Statistical Transport Talk Series
When: Mondays at 1:00pm EST Where: Hybrid - DeGroot Hall (Statistics Department, CMU) / Zoom
About
We are a group of students and faculty at (mostly) the Department of Statistics and Data Science at CMU interested in discussing the role of transport maps in statistics and machine learning. A non-exhaustive list of topics we have been reviewing are: statistical theory (rates of convergence), trajectory inference, applications to causal inference and genomics.
Upcoming Talks
| Date | Speaker | Affiliation | Title |
|---|---|---|---|
| 03/23/2026 | Romain Lopez | NYU | TBA |
| 04/06/2026 | Aram-Alexandre Pooladian | NYU | Yale |
| 04/13/2026 | Nicolas Garcia Trillos | UW Madison | TBA |
Next Talk
03/16/2026 - Sanjit Dandapanthula - CMU
Towards a theoretical understanding of reward hacking in guided diffusion models Diffusion and flow-based models have become the dominant paradigm for generative modeling. In many practical settings, through the Doob h-transform framework, additional guidance is employed at inference time to obtain samples which maximize a reward function. Despite the widespread use of reward guidance methods, it is known that they empirically suffer from reward hacking, where the guided model over-optimizes the reward function at the cost of previously learned structure. Still, the source of the reward hacking phenomenon remains poorly understood.
In this talk, we carefully analyze the effect of two approximations to the Doob h-transform which are commonly made for computational feasibility: non-memoryless noise schedules and plug-in estimation of the Doob h-function. We demonstrate that even in the simple setting of a Gaussian target under a quadratic reward, these approximations lead to significant reward hacking. Further, we prove that exponentially many particles are required in the plug-in approximation to resolve the reward hacking problem in the tails of the distribution. We then extend our results to Gaussian mixtures and propose a simple schedule for the reward scale to mitigate within-mode reward hacking. Finally, we validate our theoretical results with experiments.
This is a work in progress, done in collaboration with Nicholas Boffi.
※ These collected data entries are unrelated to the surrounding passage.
/-- Where the module stands in its start (R516 to R535). -/
structure Boot where
  /-- MEMVALID as the AO domain keeps it. -/
  memvalid : Bool
  /-- The start is held at a step, 0 for none. -/
  held : Nat
  /-- The module has reported ready since its last cold start (R58). -/
  everReady : Bool
  /-- GTIME at which the start began. -/
  since : Nat
  /-- GTIME, plus one, since which it waits for time at step 12 (R531). -/
  timeWait : Nat
  /-- Outcomes of the start in progress (log entry 11). -/
  fails : List Nat
  /-- Boot failure: Locket holds every other die in reset (R463). -/
  failed : Bool
  /-- READY and CAUSE that step 13 is to report (R532). -/
  result : Nat × Nat
  /-- STEP8_PENDING of the boot record (R540). -/
  step8 : Bool
  /-- Partitions whose tile assay waits for their tile domains (R622). -/
  assayPend : Nat
  /-- Contexts take packets: READY or READY_DEGRADED has been reported since the start (R521). -/
  open_ : Bool
  /-- The hub that ADMIN_HUB names is lost (R571). -/
  adminLost : Bool
  /-- Partitions with a failed UCIe link, and with a faulty power domain, since the start (R570). -/
  lost : Nat × Nat
  /-- The module went off by a fast stop or a thermal trip, and stays off until PWR_EN has been low and high again (R618, R624). -/
  stopped : Bool
  /-- GTIME, plus one, since which PWR_EN has been low, 0 while it is high. -/
  lowAt : Nat
  deriving DecidableEq, Repr

/-- A module that has not started. -/
def Boot.init : Boot := ⟨false, 0, false, 0, 0, [], false, (0, 0), false, 0, false, false, (0, 0), false, 0⟩

/-- The flash at reset. -/
def Flash.init : Flash := ⟨McbImage.empty, McbImage.empty, [(1, true), (1, true)], none, 0, [], false⟩

/-- The pins and board signals (R606 to R631). -/
structure Pins where
  /-- 48 V applied within its window. -/
  v48 : Bool
  /-- PRESENT_N closed. -/
  present : Bool
  /-- PWR_EN. -/
  pwrEn : Bool
  /-- RESET_N high. -/
  resetN : Bool
  /-- FORCE_OFF_N high. -/
  forceOffN : Bool
  /-- PWR_GOOD output. -/
  pwrGood : Bool
  /-- THERMTRIP_N asserted. -/
  thermtrip : Bool
  /-- ALERT_N asserted. -/
  alert : Bool
  /-- TRAY_SYNC driven low by this module. -/
  traySync : Bool
  /-- Lasers on. -/
  lasers : Bool
  deriving DecidableEq, Repr

/-- The pins before power is applied. -/
def Pins.init : Pins := ⟨false, false, false, true, true, false, false, false, false, false⟩

/-- The answer of the last read command. -/
inductive Resp where
  /-- No answer. -/
  | none
  /-- Bytes read. -/
  | bytes (bs : List Byte)
  /-- An access fault (R39). -/
  | fault
  deriving DecidableEq, Repr

/-- Why the machine stops: the spec describes no condition that ends the block, so no meaning answers a fault. -/
inductive Fault where
  /-- No meaning raises it; a state in which the module is off is a state like any other (log entry 5). Safe. -/
  | neverRaised
  deriving DecidableEq, Repr

/-- Why a command has no answer. -/
inductive Refusal where
  /-- A command whose meaning is not written, by its mnemonic. Raised by exec's arms alone. Safe. -/
  | notModelled (mnemonic : String)
  deriving DecidableEq, Repr

/-- The state of the module. -/
structure State where
  /-- GTIME (R57, R58; log entry 3). -/
  gtime : Nat
  /-- Register words that differ from their reset, by device physical address (R36). -/
  regs : Kv Word
  /-- Bytes of HBM, journal, tier and tile stores that are not 0, by device physical address (R31, log entry 2). -/
  mem : Kv Byte
  /-- Codewords whose stored bytes differ from a valid codeword of their data, by address div 64 (R151). -/
  cwErr : Kv Nat
  /-- Tile-store words in error, by address div 8: 1 one bit, 2 uncorrectable (R110, R111). -/
  tsBad : Kv Nat
  /-- Tiles whose store was lost to a power cycle: every word whose entry in `tsBad` is unlisted is marked, and 3 stands for a
  word written since (R573). -/
  tsLost : Kv Bool
  /-- Command contexts 0 to 800 (R207). -/
  ctxs : Kv Ctx
  /-- Clasp undo log of each partition (R575). -/
  undo : Kv (List Undo)
  /-- In-place commands that hold blocks (R176). -/
  holds : List Hold
  /-- Next journal GEN of each partition (R172, R173). -/
  jgen : Kv Nat
  /-- Uncorrectable logs, hubs 0–11 and tier dies 12–13, oldest first (R183). -/
  uelog : Kv (List UeRec)
  /-- Corrected reads in the present second by unit, with the second's number (R162). -/
  ceSec : Kv (Nat × Nat)
  /-- GTIME at which a channel's retrain began, by die × 32 + unit, plus one (R162). -/
  retrain : Kv Nat
  /-- GTIME at which the zero fill of a segment or partition began: segment, or 1,024 + partition (R150, R169). -/
  fills : Kv (Option Nat)
  /-- Matrix engines by tile × 8 + logical number (R94). -/
  mes : Kv Me
  /-- Movers by tile × 8 + number (R125). -/
  movers : Kv Mover
  /-- Harts by tile × 32 + number (R113). -/
  harts : Kv Hart
  /-- Next row of each bank's scrub by tile × 40 + bank (R112). -/
  tsScrub : Kv Nat
  /-- Press-group queues of a die and partition, by die × 16 + partition (R197). -/
  pressQ : Kv (List PressGroup)
  /-- Round-robin position of each die (R197): partition and groups served in its turn. -/
  pressRr : Kv (Nat × Nat)
  /-- Press engines by die × 16 + engine. -/
  presses : Kv Press
  /-- Links 0 to 5 (R305). -/
  links : Kv Link
  /-- Abort log of each fabric die (R345). -/
  aborts : Kv (List AbortRec)
  /-- Chunks gathered for folding (R352). -/
  folds : List FoldIn
  /-- Collectives open at this module (R357). -/
  colls : List Coll
  /-- Open transactions (R551). -/
  txns : List Txn
  /-- Next transaction number (R551). -/
  nextTxn : Nat
  /-- Recording and replay of each partition (R383). -/
  recorders : Kv Recorder
  /-- Power control of each partition. -/
  power : Kv Power
  /-- Module power. -/
  modPower : ModPower
  /-- Management and ownership. -/
  mgmt : Mgmt
  /-- Wear histories by item: day and value, oldest first (R456). -/
  wear : Kv (List (Nat × Nat))
  /-- Locket. -/
  locket : Locket
  /-- Event sources beyond their registers. -/
  evc : Kv EvcSrc
  /-- End of a group's hold-off, plus one (R505). -/
  evcHold : Kv Nat
  /-- Record number of each strand (R511). -/
  evcSeq : Kv Nat
  /-- Power-domain switches that are on (R26). -/
  domains : Kv Bool
  /-- Where the module stands in its start. -/
  boot : Boot
  /-- Flash. -/
  flash : Flash
  /-- Error domains 0 to 25 (R556). -/
  errs : Kv Domain
  /-- Crash dumps, oldest first, at most 16 (R581). -/
  dumps : List Dump
  /-- Captures in progress. -/
  captures : List Capture
  /-- Triggered dumps of each partition in trigger order: context and identifier (R599). -/
  dumpQ : Kv (List (Nat × Nat))
  /-- Mask of the logical MEs absent in a tile (R135, R137). -/
  meAbsent : Kv Nat
  /-- Mask of the logical harts absent in a tile. -/
  pipAbsent : Kv Nat
  /-- Mask of the movers of a tile whose ownership change waits for an empty queue (R142). -/
  mvOwnPend : Kv Nat
  /-- Bezels by partition. -/
  bezels : Kv Bezel
  /-- GTIME of the last progress of a unit, by unit key (R562). -/
  windows : Kv Nat
  /-- GTIME of the last kick of each steward core, by hub × 2 + core (R564). -/
  wdog : Kv Nat
  /-- Pins. -/
  pins : Pins
  /-- Free values drawn so far: the model's own counter (log entry 7). -/
  free : Nat
  /-- Answer of the last read command (log entry 8). -/
  resp : Resp
  /-- Commands waiting, first in first out. -/
  pending : List Instr
  deriving DecidableEq, Repr
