/-- Matrix engine `m` of tile `t`. -/
def State.me (s : State) (t m : Nat) : Me := kvGet Me.init s.mes (8 * t + m)

/-- `s` with a matrix engine replaced. -/
def State.setMe (s : State) (t m : Nat) (x : Me) : State := { s with mes := kvSet Me.init s.mes (8 * t + m) x }

/-- Mover `m` of tile `t`. -/
def State.mover (s : State) (t m : Nat) : Mover := kvGet Mover.init s.movers (8 * t + m)

/-- `s` with a mover replaced. -/
def State.setMover (s : State) (t m : Nat) (x : Mover) : State :=
  { s with movers := kvSet Mover.init s.movers (8 * t + m) x }

/-- Hart `h` of tile `t`. -/
def State.hart (s : State) (t h : Nat) : Hart := kvGet Hart.init s.harts (32 * t + h)

/-- `s` with a hart replaced. -/
def State.setHart (s : State) (t h : Nat) (x : Hart) : State :=
  { s with harts := kvSet Hart.init s.harts (32 * t + h) x }

/-- Link `n`. -/
def State.link (s : State) (n : Nat) : Link := kvGet Link.init s.links n

/-- `s` with a link replaced. -/
def State.setLink (s : State) (n : Nat) (x : Link) : State := { s with links := kvSet Link.init s.links n x }

/-- Press engine `e` of tier die `d`. -/
def State.press (s : State) (d e : Nat) : Press := kvGet Press.init s.presses (16 * d + e)

/-- `s` with a press engine replaced. -/
def State.setPress (s : State) (d e : Nat) (x : Press) : State :=
  { s with presses := kvSet Press.init s.presses (16 * d + e) x }

/-- Power control of partition `p`. -/
def State.pwr (s : State) (p : Nat) : Power := kvGet Power.init s.power p

/-- `s` with a partition's power control replaced. -/
def State.setPwr (s : State) (p : Nat) (x : Power) : State := { s with power := kvSet Power.init s.power p x }

/-- Recording and replay of partition `p`. -/
def State.recorder (s : State) (p : Nat) : Recorder := kvGet Recorder.init s.recorders p

/-- `s` with a partition's recording and replay replaced. -/
def State.setRecorder (s : State) (p : Nat) (x : Recorder) : State :=
  { s with recorders := kvSet Recorder.init s.recorders p x }

/-- Error domain `d`. -/
def State.dom (s : State) (d : Nat) : Domain := kvGet Domain.init s.errs d

/-- `s` with an error domain replaced. -/
def State.setDom (s : State) (d : Nat) (x : Domain) : State := { s with errs := kvSet Domain.init s.errs d x }

/-- Bezel of partition `p`. -/
def State.bezel (s : State) (p : Nat) : Bezel := kvGet ⟨false, false⟩ s.bezels p

/-- `s` with a bezel replaced. -/
def State.setBezel (s : State) (p : Nat) (x : Bezel) : State :=
  { s with bezels := kvSet ⟨false, false⟩ s.bezels p x }

/-- What the event controller holds of source `n`. -/
def State.evSrc (s : State) (n : Nat) : EvcSrc := kvGet EvcSrc.init s.evc n
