/-- Regions of a collective (R280). -/
def State.collRegions (s : State) (o : Opc) (ctx : Nat) (pk : List Byte) : List Regn :=
  let p := par pk
  let n := p 4 4
  let src := p 8 8
  let dst := p 16 8
  let i := (s.sliceEntry (s.ctxSlice ctx)).getD 0
  let isRoot := decide (s.rankOf i (partOf ctx) = some (bits (p 24 4) 0 20))
  let inB := n * collElem (bits (p 0 1) 0 4)
  let outB := n * collOutElem (p 0 1)
  match o with
  | .barrier => []
  | .allreduce =>
    if src = dst ∧ inB = outB then [⟨1, .inPlace, (src : Nat), inB⟩]
    else [⟨0, .input, (src : Nat), inB⟩, ⟨1, .output, (dst : Nat), outB⟩]
  | .reduce => ⟨0, .input, (src : Nat), inB⟩ :: (if isRoot then [⟨1, .output, (dst : Nat), outB⟩] else [])
  | .bcast => (if isRoot then [⟨0, .input, (src : Nat), inB⟩] else []) ++ [⟨1, .output, (dst : Nat), inB⟩]
  | _ => [⟨0, .input, (src : Nat), inB⟩, ⟨1, .output, (dst : Nat), inB * s.memberCount i⟩]

/-- The pairs of a KV_EVICT's list: source and destination page (R279). -/
def kvPairs (l : List Byte) : List (Nat × Nat) :=
  (List.range (l.length / 16)).map (fun i => (leAt l (16 * i) 8, leAt l (16 * i + 8) 8))

/-- The declared regions of a command (R255); `l` is the pair list that a KV_EVICT has read (R279). -/
def State.regions (s : State) (ctx : Nat) (pk : List Byte) (l : List Byte) : List Regn :=
  let rs :=
    match pOpc pk with
    | some .move => moveRegions .move pk
    | some .fill => moveRegions .fill pk
    | some .gather => moveRegions .gather pk
    | some .scatter => moveRegions .scatter pk
    | some .matmul => matmulRegions false ctx pk
    | some .matmulAcc => matmulRegions true ctx pk
    | some .convert => convertRegions pk
    | some .run => runRegions pk
    | some .runWait => runRegions pk
    | some .attnPages => attnRegions pk
    | some .kvAppend => kvAppendRegions pk
    | some .kvEvict =>
      let role := if (par pk 1 1).testBit 0 then Role.inPlace else Role.input
      ⟨0, .input, (par pk 8 8 : Nat), 16 * par pk 4 4⟩ ::
      (kvPairs l).flatMap (fun (pr : Nat × Nat) => [⟨1, role, (pr.1 : Nat), 65536⟩, ⟨2, .output, (pr.2 : Nat), 65536⟩])
    | some .allreduce => s.collRegions .allreduce ctx pk
    | some .reduce => s.collRegions .reduce ctx pk
    | some .bcast => s.collRegions .bcast ctx pk
    | some .allgather => s.collRegions .allgather ctx pk
    | some .cntRead => [⟨0, .output, (par pk 8 8 : Nat), 128⟩]
    | some .sessionOpen => [⟨0, .output, (par pk 8 8 : Nat), 64⟩]
    | some .quote => [⟨0, .output, (par pk 32 8 : Nat), par pk 40 4⟩]
    | some .statusQuery =>
      if par pk 2 2 = 0xFFFF ∨ par pk 2 2 = ctx then [] else [⟨0, .output, (par pk 8 8 : Nat), 64⟩]
    | _ => []
  rs.filter (fun r => decide (r.size ≠ 0))

/-- 4 KiB blocks that a region touches, rounded outward (R255). -/
def Regn.blockLo (r : Regn) : Int := r.addr / 4096
/-- One past the last block of a region. -/
def Regn.blockHi (r : Regn) : Int := (r.addr + r.size + 4095) / 4096

/-- Whether two regions share a 4 KiB block. -/
def Regn.shares (a b : Regn) : Bool := decide (a.blockLo < b.blockHi) && decide (b.blockLo < a.blockHi)

/-- Whether a region is written. -/
def Regn.written (r : Regn) : Bool := decide (r.role ≠ .input)

/-- The block numbers of the in-place regions of a command. -/
def inPlaceBlocks (rs : List Regn) : List Nat :=
  ((rs.filter (fun r => decide (r.role = .inPlace))).flatMap (fun r =>
    (List.range (r.blockHi - r.blockLo).toNat).map (fun i => (r.blockLo + i).toNat))).eraseDups

/-! ### Rights (R37, R148, R256) -/

/-- Whether partition `p`'s context `c` reaches every byte of [`a`, `a + n`) (R256). The range may not cross a refused
address. -/
def State.ctxReaches (s : State) (c : Nat) (a : Int) (n : Nat) : Bool :=
  if a < 0 then false
  else
    let a := a.toNat
    let e := a + n
    match regionOf a with
    | .hbm p =>
      let o := a - hbmBase p
      decide (p = partOf c) && decide (s.cfg2 c phCtxcfg2HbmLo * 1048576 ≤ o) &&
        decide (o + n ≤ s.cfg2 c phCtxcfg2HbmHi * 1048576) && decide (o + n ≤ 0xBC0000000)
    | .tier =>
      decide (e ≤ 0x1E000000000) &&
        (List.range (segOf (e - 1) + 1 - segOf a)).all (fun i =>
          let ow := s.segOwner (segOf a + i)
          (decide (ow = partOf c) && decide (s.cfg0 c phCtxcfg0TierOwn = 1)) ||
          (decide (ow = 13) && decide (s.cfg0 c phCtxcfg0TierCommon = 1)))
    | .tile t =>
      decide (t / 2 = partOf c) && decide (e ≤ tileBase t + 0xA000000)
    | _ => false

/-- Whether [`a`, `a + n`) lies in the host reservation: tier segments with OWNER 12 (R35, R149). -/
def State.inHostRes (s : State) (a : Int) (n : Nat) : Bool :=
  if a < tierBase then false
  else
    let a := a.toNat
    decide (a + n ≤ 0x1E000000000) &&
      (List.range (segOf (a + n - 1) + 1 - segOf a)).all (fun i => decide (s.segOwner (segOf a + i) = 12))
03/09/2026 - JungHo Lee - Statistics and Data Science, CMU
Transporting policies across networks via Gromov-Wasserstein optimal transport We consider the problem of learning a treatment rule (policy) in a source population and deploying it in a different target population. This is challenging when the two populations differ substantially and units are connected within each population, since units are not directly comparable across networks and a policy’s welfare can depend on the network-wide treatment assignment pattern (interference). We discuss a potential approach based on Gromov-Wasserstein optimal transport for policy transfer in such settings. The key idea is to align the two populations using relational dissimilarities that (i) summarize interference-relevant structure, and (ii) provide the basis for constructing a Gromov-Wasserstein coupling between the source and target. This talk will mostly be informal.
Past Talks
02/23/2026 - Jiequn Han - Flatiron Institute
Generative Modeling without Clean Data: Self-Consistent Transport under Black-Box Corruptions
Generative modeling aims to learn an underlying data distribution from samples. In many scientific and engineering settings, however, clean samples are never observed; instead, data are available only after passing through a noisy, possibly nonlinear and ill-conditioned corruption channel. The challenge is therefore to learn a generative model for the clean distribution using only corrupted observations and access to the forward process.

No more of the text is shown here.